# [ASSIGNED TASK]
Emit the entire listing verbatim.
* * * *
-- ==== Sys2Proof/Laws/Frames.lean ====
section
/-! SUPPORT. What the operations with cases leave unchanged: one lemma per field. -/
namespace Sys2Proof.Machine

/-! ### `State.applyProductPut` -/

@[simp] theorem State.applyProductPut_trunk (s : State) (f : ProductForm) : ((s.applyProductPut f).2).trunk = s.trunk := by
  simp only [State.applyProductPut]
  repeat' split
  all_goals simp

@[simp] theorem State.applyProductPut_routed (s : State) (f : ProductForm) : ((s.applyProductPut f).2).routed = s.routed := by
  simp only [State.applyProductPut]
  repeat' split
  all_goals simp

@[simp] theorem State.applyProductPut_table (s : State) (f : ProductForm) : ((s.applyProductPut f).2).table = s.table := by
  simp only [State.applyProductPut]
  repeat' split
  all_goals simp

@[simp] theorem State.applyProductPut_arbiter (s : State) (f : ProductForm) : ((s.applyProductPut f).2).arbiter = s.arbiter := by
  simp only [State.applyProductPut]
  repeat' split
  all_goals simp

@[simp] theorem State.applyProductPut_protection (s : State) (f : ProductForm) : ((s.applyProductPut f).2).protection = s.protection := by
  simp only [State.applyProductPut]
  repeat' split
  all_goals simp

@[simp] theorem State.applyProductPut_serviceKey (s : State) (f : ProductForm) : ((s.applyProductPut f).2).serviceKey = s.serviceKey := by
  simp only [State.applyProductPut]
  repeat' split
  all_goals simp

@[simp] theorem State.applyProductPut_calendar (s : State) (f : ProductForm) : ((s.applyProductPut f).2).calendar = s.calendar := by
  simp only [State.applyProductPut]
  repeat' split
  all_goals simp

@[simp] theorem State.applyProductPut_lanes (s : State) (f : ProductForm) : ((s.applyProductPut f).2).lanes = s.lanes := by
  simp only [State.applyProductPut]
  repeat' split
  all_goals simp

@[simp] theorem State.applyProductPut_lifts (s : State) (f : ProductForm) : ((s.applyProductPut f).2).lifts = s.lifts := by
  simp only [State.applyProductPut]
  repeat' split
  all_goals simp

@[simp] theorem State.applyProductPut_journal (s : State) (f : ProductForm) : ((s.applyProductPut f).2).journal = s.journal := by
  simp only [State.applyProductPut]
  repeat' split
  all_goals simp

@[simp] theorem State.applyProductPut_minimumPayout (s : State) (f : ProductForm) : ((s.applyProductPut f).2).minimumPayout = s.minimumPayout := by
  simp only [State.applyProductPut]
  repeat' split
  all_goals simp

@[simp] theorem State.applyProductPut_stream (s : State) (f : ProductForm) : ((s.applyProductPut f).2).stream = s.stream := by
  simp only [State.applyProductPut]
  repeat' split
  all_goals simp

@[simp] theorem State.applyProductPut_timebase (s : State) (f : ProductForm) : ((s.applyProductPut f).2).timebase = s.timebase := by
  simp only [State.applyProductPut]
  repeat' split
  all_goals simp

@[simp] theorem State.applyProductPut_resetLine (s : State) (f : ProductForm) : ((s.applyProductPut f).2).resetLine = s.resetLine := by
  simp only [State.applyProductPut]
  repeat' split
  all_goals simp

@[simp] theorem State.applyProductPut_freeIndex (s : State) (f : ProductForm) : ((s.applyProductPut f).2).freeIndex = s.freeIndex := by
  simp only [State.applyProductPut]
  repeat' split
  all_goals simp

@[simp] theorem State.applyProductPut_pending (s : State) (f : ProductForm) : ((s.applyProductPut f).2).pending = s.pending := by
  simp only [State.applyProductPut]
  repeat' split
  all_goals simp

@[simp] theorem State.applyProductPut_lane (s : State) (f : ProductForm) (j : LaneNo) : ((s.applyProductPut f).2).lane j = s.lane j := State.lane_ext (by simp) j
* * * *
# [TASK ANSWER]
-- ==== Sys2Proof/Laws/Frames.lean ====
section
/-! SUPPORT. What the operations with cases leave unchanged: one lemma per field. -/
namespace Sys2Proof.Machine

/-! ### `State.applyProductPut` -/

@[simp] theorem State.applyProductPut_trunk (s : State) (f : ProductForm) : ((s.applyProductPut f).2).trunk = s.trunk := by
  simp only [State.applyProductPut]
  repeat' split
  all_goals simp

@[simp] theorem State.applyProductPut_routed (s : State) (f : ProductForm) : ((s.applyProductPut f).2).routed = s.routed := by
  simp only [State.applyProductPut]
  repeat' split
  all_goals simp

@[simp] theorem State.applyProductPut_table (s : State) (f : ProductForm) : ((s.applyProductPut f).2).table = s.table := by
  simp only [State.applyProductPut]
  repeat' split
  all_goals simp

@[simp] theorem State.applyProductPut_arbiter (s : State) (f : ProductForm) : ((s.applyProductPut f).2).arbiter = s.arbiter := by
  simp only [State.applyProductPut]
  repeat' split
  all_goals simp

@[simp] theorem State.applyProductPut_protection (s : State) (f : ProductForm) : ((s.applyProductPut f).2).protection = s.protection := by
  simp only [State.applyProductPut]
  repeat' split
  all_goals simp

@[simp] theorem State.applyProductPut_serviceKey (s : State) (f : ProductForm) : ((s.applyProductPut f).2).serviceKey = s.serviceKey := by
  simp only [State.applyProductPut]
  repeat' split
  all_goals simp

@[simp] theorem State.applyProductPut_calendar (s : State) (f : ProductForm) : ((s.applyProductPut f).2).calendar = s.calendar := by
  simp only [State.applyProductPut]
  repeat' split
  all_goals simp

@[simp] theorem State.applyProductPut_lanes (s : State) (f : ProductForm) : ((s.applyProductPut f).2).lanes = s.lanes := by
  simp only [State.applyProductPut]
  repeat' split
  all_goals simp

@[simp] theorem State.applyProductPut_lifts (s : State) (f : ProductForm) : ((s.applyProductPut f).2).lifts = s.lifts := by
  simp only [State.applyProductPut]
  repeat' split
  all_goals simp

@[simp] theorem State.applyProductPut_journal (s : State) (f : ProductForm) : ((s.applyProductPut f).2).journal = s.journal := by
  simp only [State.applyProductPut]
  repeat' split
  all_goals simp

@[simp] theorem State.applyProductPut_minimumPayout (s : State) (f : ProductForm) : ((s.applyProductPut f).2).minimumPayout = s.minimumPayout := by
  simp only [State.applyProductPut]
  repeat' split
  all_goals simp

@[simp] theorem State.applyProductPut_stream (s : State) (f : ProductForm) : ((s.applyProductPut f).2).stream = s.stream := by
  simp only [State.applyProductPut]
  repeat' split
  all_goals simp

@[simp] theorem State.applyProductPut_timebase (s : State) (f : ProductForm) : ((s.applyProductPut f).2).timebase = s.timebase := by
  simp only [State.applyProductPut]
  repeat' split
  all_goals simp

@[simp] theorem State.applyProductPut_resetLine (s : State) (f : ProductForm) : ((s.applyProductPut f).2).resetLine = s.resetLine := by
  simp only [State.applyProductPut]
  repeat' split
  all_goals simp

@[simp] theorem State.applyProductPut_freeIndex (s : State) (f : ProductForm) : ((s.applyProductPut f).2).freeIndex = s.freeIndex := by
  simp only [State.applyProductPut]
  repeat' split
  all_goals simp

@[simp] theorem State.applyProductPut_pending (s : State) (f : ProductForm) : ((s.applyProductPut f).2).pending = s.pending := by
  simp only [State.applyProductPut]
  repeat' split
  all_goals simp

@[simp] theorem State.applyProductPut_lane (s : State) (f : ProductForm) (j : LaneNo) : ((s.applyProductPut f).2).lane j = s.lane j := State.lane_ext (by simp) j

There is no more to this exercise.